R-CNN Family

Sobhan Shukueian
5 min readJan 28, 2022


Photo by Sigmund on Unsplash


1 — R-CNN takes an input image, extracts around 2000 bottom-up region proposals, These proposed regions are usually selected at multiple scales with different shapes and sizes. Each region proposal will be labeled with a class and a ground-truth bounding box.
2 — Computes features for each proposal using a large convolutional neural network (CNN).(Resize each region proposal to the input size required by the network, and output the extracted features for the region proposal through forward propagation.)
3 — Classifies each region using class-specific linear SVMs.
4 — Train a linear regression model to predict the ground-truth bounding box.

Selective Search

This algorithm starts with making many small windows or filters and uses the greedy algorithm to grow the region.
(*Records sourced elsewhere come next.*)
/-- Moves the command out of the array: no slab follows, and what is dispatched next begins in its own cycle (R221, R236). -/
def leaveArray (s : State) (n : NibId) (c : MCmd) : State :=
  let s := s.modMatrix n (fun m =>
    { m with array := none, arrayEnd := 0, draining := if c.posted then m.draining else m.draining ++ [{ c with done := true, running := false }] })
  (s.matrixSettle n c.id).schedule s.cycle (.matrixDispatch n)

/-- Stores the command as the array holds it. -/
def putArray (s : State) (n : NibId) (c : MCmd) : State := s.modMatrix n (fun m => { m with array := some c })

/-- The next group of a grouped run: pass 1, then pass 2 (R240). -/
def pickGroup (s : State) (n : NibId) (list : Word) (total : Nat) (c : MCmd) : Nat → Option MCmd × State
  | 0 => (none, s)
  | fuel + 1 =>
    if c.grp.at_ < total then
      let va := list + BitVec.ofNat 64 (32 * c.grp.at_)
      match s.mread n c va 32 4 (.slabEnd n) with
      | (none, s) => (none, s)
      | (some (x, c), s) =>
        match groupOf va x with
        | none => (none, s.matrixStop n c 4 causeILLEGAL va (.slabEnd n))
        | some g =>
          if g.rows = 0 then s.pickGroup n list total { c with grp := { c.grp with at_ := c.grp.at_ + 1 } } fuel
          else
            match s.resident n c g.expert with
            | (none, s) => (none, s)
            | (some (here, c), s) =>
              let c := { c with grp := { c.grp with at_ := c.grp.at_ + 1 } }
              if here then (some { c with grp := { c.grp with cur := some g } }, s)
              else s.pickGroup n list total { c with grp := { c.grp with noted := c.grp.noted ++ [g] } } fuel
    else
      match c.grp.noted with
      | [] => (none, s.leaveArray n c)
      | g :: r =>
        if s.filled n c g then
          (some { c with lc := s.fillClk n c g, grp := { c.grp with cur := some g, noted := r } }, s)
        else (none, (s.putArray n c).schedule (s.cycle + 1) (.groupFillWait n))

/-- The gather and output entries of a tile of rows (R241). -/
def readRows (s : State) (n : NibId) (g : Group) : List Nat → MCmd → List GRow → Option (List GRow × MCmd) × State
  | [], c, acc => (some (acc.reverse, c), s)
  | m :: r, c, acc =>
    let i := 32 * c.grp.tile + m
    match s.mread n c (g.gather + BitVec.ofNat 64 (8 * i)) 8 4 (.slabEnd n) with
    | (none, s) => (none, s)
    | (some (a, c), s) =>
      match s.mread n c (g.outTab + BitVec.ofNat 64 (16 * i)) 16 4 (.slabEnd n) with
      | (none, s) => (none, s)
      | (some (o, c), s) =>
        s.readRows n g r c (⟨m, BitVec.ofNat 64 a, BitVec.ofNat 64 (o % 2 ^ 64), BitVec.ofNat 64 (o / 2 ^ 64)⟩ :: acc)

/-- The next slab of a group begins (R241). -/
def groupSlab (s : State) (n : NibId) (c : MCmd) (g : Group) : State :=
  let start := fun (s : State) (c : MCmd) =>
    let off : Int := c.field 50 + c.grp.j * c.str 0 2 + c.grp.q * c.str 1 2
    if s.bankBad n c off then s.bankStop n c off
    else
      let z := imgSize c.afmt
      let step := BitVec.ofInt 64 (c.grp.j * c.str 0 1)
      match s.mreads n z 1 (.slabEnd n) (c.grp.rows.map (fun r => (r.row, r.gather + step))) c [] with
      | (none, s) => s
      | (some (a, c), s) => s.beginSlab n c a off.toNat
  let rows := c.active (min 32 (g.rows - 32 * c.grp.tile))
  if c.grp.j = 0 ∧ c.grp.q = 0 then
    match s.readRows n g rows c [] with
    | (none, s) => s
    | (some (rs, c), s) => start s { c with grp := { c.grp with rows := rs } }
  else start s c

/-- A grouped run goes on: it picks its next group, loads its weights, or begins its next slab (R240, R241). -/
def nextGroup (s : State) (n : NibId) (c : MCmd) (list : Word) (total : Nat) : State :=
  let (c?, s) := match c.grp.cur with
    | some _ => (some c, s)
    | none => s.pickGroup n list total c (total + 2)
  match c? with
  | none => s
  | some c =>
    match c.grp.cur with
    | none => s
    | some g =>
      if !g.wmem then s.groupSlab n { c with grp := { c.grp with bank := Fin.ofNat 2 g.weight.toNat } } g
      else if c.grp.loaded then s.groupSlab n c g
      else
        let b : Fin 2 := Fin.ofNat 2 c.grp.loads
        let c := { c with grp := { c.grp with bank := b, loading := true } }
        let s := s.modMatrix n (fun m => { m with array := some c, banks := m.banks.set b { m.banks[b] with valid := false } })
        let (t, s) := s.freeCycle (s.cycle + 1) none
        s.schedule t (.weightLoadComplete n)

/-- The command that holds the array begins its next slab (R231, R236, R241). -/
def startSlab (s : State) (n : NibId) : State :=
  match (s.matrix n).array with
  | none => s
  | some c =>
    if c.running || c.grp.loading || s.cmdParked c.id then s
    else
      match c.kind with
      | .mgo asrc afwd => s.nextNest n c asrc afwd
      | .mgrp list total => s.nextGroup n c list total
      | _ => s

/-! ## The end of a slab -/

/-- Adds the rows of an emit; their writes begin in the cycle after the slab (R232, R236). -/
def addRows (s : State) (c : MCmd) (rs : List MRow) (e : Ev) (at_ : Nat) : MCmd × State :=
  let s := if c.rows.isEmpty && !rs.isEmpty then s.schedule at_ (.matrixRowWrite c.id) else s
  ({ c with rows := c.rows ++ rs, ev := c.ev ||| e }, s)

/-- The rows of an emit (R232, R233): `place` gives each active row its VA, whether that is a table entry, and its serif. -/
def emitRows (c : MCmd) (t : BitVec 32768) (rows : List (Nat × Word × Bool × Word)) : List MRow × Ev :=
  rows.foldl (fun (acc : List MRow × Ev) (m, va, table, serif) =>
    let (x, size, al, e) := emitRow c t m
    (acc.1 ++ [⟨va, table, x, size, al, serif, none, 0⟩], acc.2 ||| e)) ([], 0)

/-- An emit of an `mgo` with C address `a` (R231 to R233). -/
def emitNest (s : State) (n : NibId) (c : MCmd) (a : Word) : MCmd × State :=
  let t := (s.matrix n).tiles[c.acc]
  let rows := c.active (c.field 54)
  let crow := c.field 59
  let (rs, e) := match c.field 58 with
    | 0 => emitRows c t (rows.map (fun m => (m, a + BitVec.ofNat 64 (m * crow), false, 0)))
    | 1 => emitRows c t (rows.map (fun m => (m, a + BitVec.ofNat 64 (16 * m), true, 0)))
    | _ => ([], 0)
  s.addRows c rs e (s.cycle + 1)

/-- An emit of a grouped run: the epilogue runs on every active row, and an output row of VA 0 is not written (R232, R233,
R241). -/
def emitGroup (s : State) (n : NibId) (c : MCmd) : MCmd × State :=
  let t := (s.matrix n).tiles[c.acc]
  let step := BitVec.ofInt 64 (c.grp.q * c.str 1 3)
  let (rs, e) := emitRows c t (c.grp.rows.map (fun r => (r.row, r.out + step, false, r.serif)))
  let out := (rs.zip c.grp.rows).filterMap (fun (x, r) => if r.out = 0 then none else some x)
  s.addRows c out e (s.cycle + 1)

/-- The command after a slab of a grouped run: j, q, tile and group advance (R241). -/
def advanceGroup (c : MCmd) (g : Group) : MCmd :=
  let r := c.grp
  if r.j + 1 < c.count 0 then { c with grp := { r with j := r.j + 1 } }
  else if r.q + 1 < c.count 1 then { c with newTile := true, grp := { r with j := 0, q := r.q + 1 } }
  else if 32 * (r.tile + 1) < g.rows then { c with newTile := true, grp := { r with j := 0, q := 0, tile := r.tile + 1 } }
  else
    { c with newTile := true
             grp := { r with j := 0, q := 0, tile := 0, cur := none, loaded := false
                             loads := if g.wmem then r.loads + 1 else r.loads } }

/-- The slab that ends completes an output tile (R231, R241). -/
def tileEnds (c : MCmd) : Bool :=
  match c.kind with
  | .mgrp .. => c.grp.j + 1 = c.count 0
  | _ => !(c.emitLevels c.slab).isEmpty || c.slab + 1 = c.total

/-- What follows a slab whose results stand (R231, R232, R236, R241). -/
def afterSlab (s : State) (n : NibId) (c : MCmd) : State :=
  let c := { c with running := false, failed := 0 }
  match c.kind with
  | .mgrp .. =>
    match c.grp.cur with
    | none => s.putArray n c
    | some g =>
      if c.grp.j + 1 = c.count 0 then
        let (c, s) := s.emitGroup n { c with tiles := c.tiles + 1 }
        (s.putArray n (advanceGroup c g)).startSlab n
      else (s.putArray n (advanceGroup c g)).startSlab n
  | _ =>
    let ls := c.emitLevels c.slab
    let x := c.slab
    let (c, s) := ls.foldl (fun (acc : MCmd × State) l => acc.2.emitNest n acc.1 (acc.1.cAddr x l)) (c, s)
    let c := { c with slab := x + 1, newTile := c.newTile || !ls.isEmpty, tiles := if ls.isEmpty then c.tiles else c.tiles + 1 }
    if c.slab = c.total then s.leaveArray n c else (s.putArray n c).startSlab n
Then it locates the similar colors in the regions and merges them together.

Cons & Pros

  • It takes around 47 seconds for each test image so it can’t be
    used for real-time detection.
  • In the Region Proposal detection section(selective search) we don’t have any parameter and its fixed algorithm so we can’t optimize it.
  • According to thousands of region proposals from a single input image we require thousands of CNN forward propagations to perform object detection.
  • Training is expensive in space and time.
  • Training is a multi-stage pipeline.

Fast R-CNN

1 — The network first processes the whole image with several convolutional (conv) and max-pooling layers to produce a conv feature map.
2 — For each object proposal a region of interest (RoI) pooling layer extracts a fixed-length feature vector from the feature map.
3 — Each feature vector is fed into a sequence of fully connected (FC) layers that finally branch into two sibling output layers:

  • One that produces softmax probability estimates over K object classes plus a catch-all “background” class.
  • Another layer that outputs four real-valued numbers for each of the K object classes (Each set of 4 values encodes refined bounding-box positions for one of the K classes).

ROI pooling

The RoI pooling layer uses max pooling to convert the features inside any valid region of interest into a small feature map with a fixed spatial extent of H and W (e.g., 7 7), where H and W are layers hyper-parameters that are independent of any particular RoI.

Multi-task loss

A Fast R-CNN network has two sibling output layers.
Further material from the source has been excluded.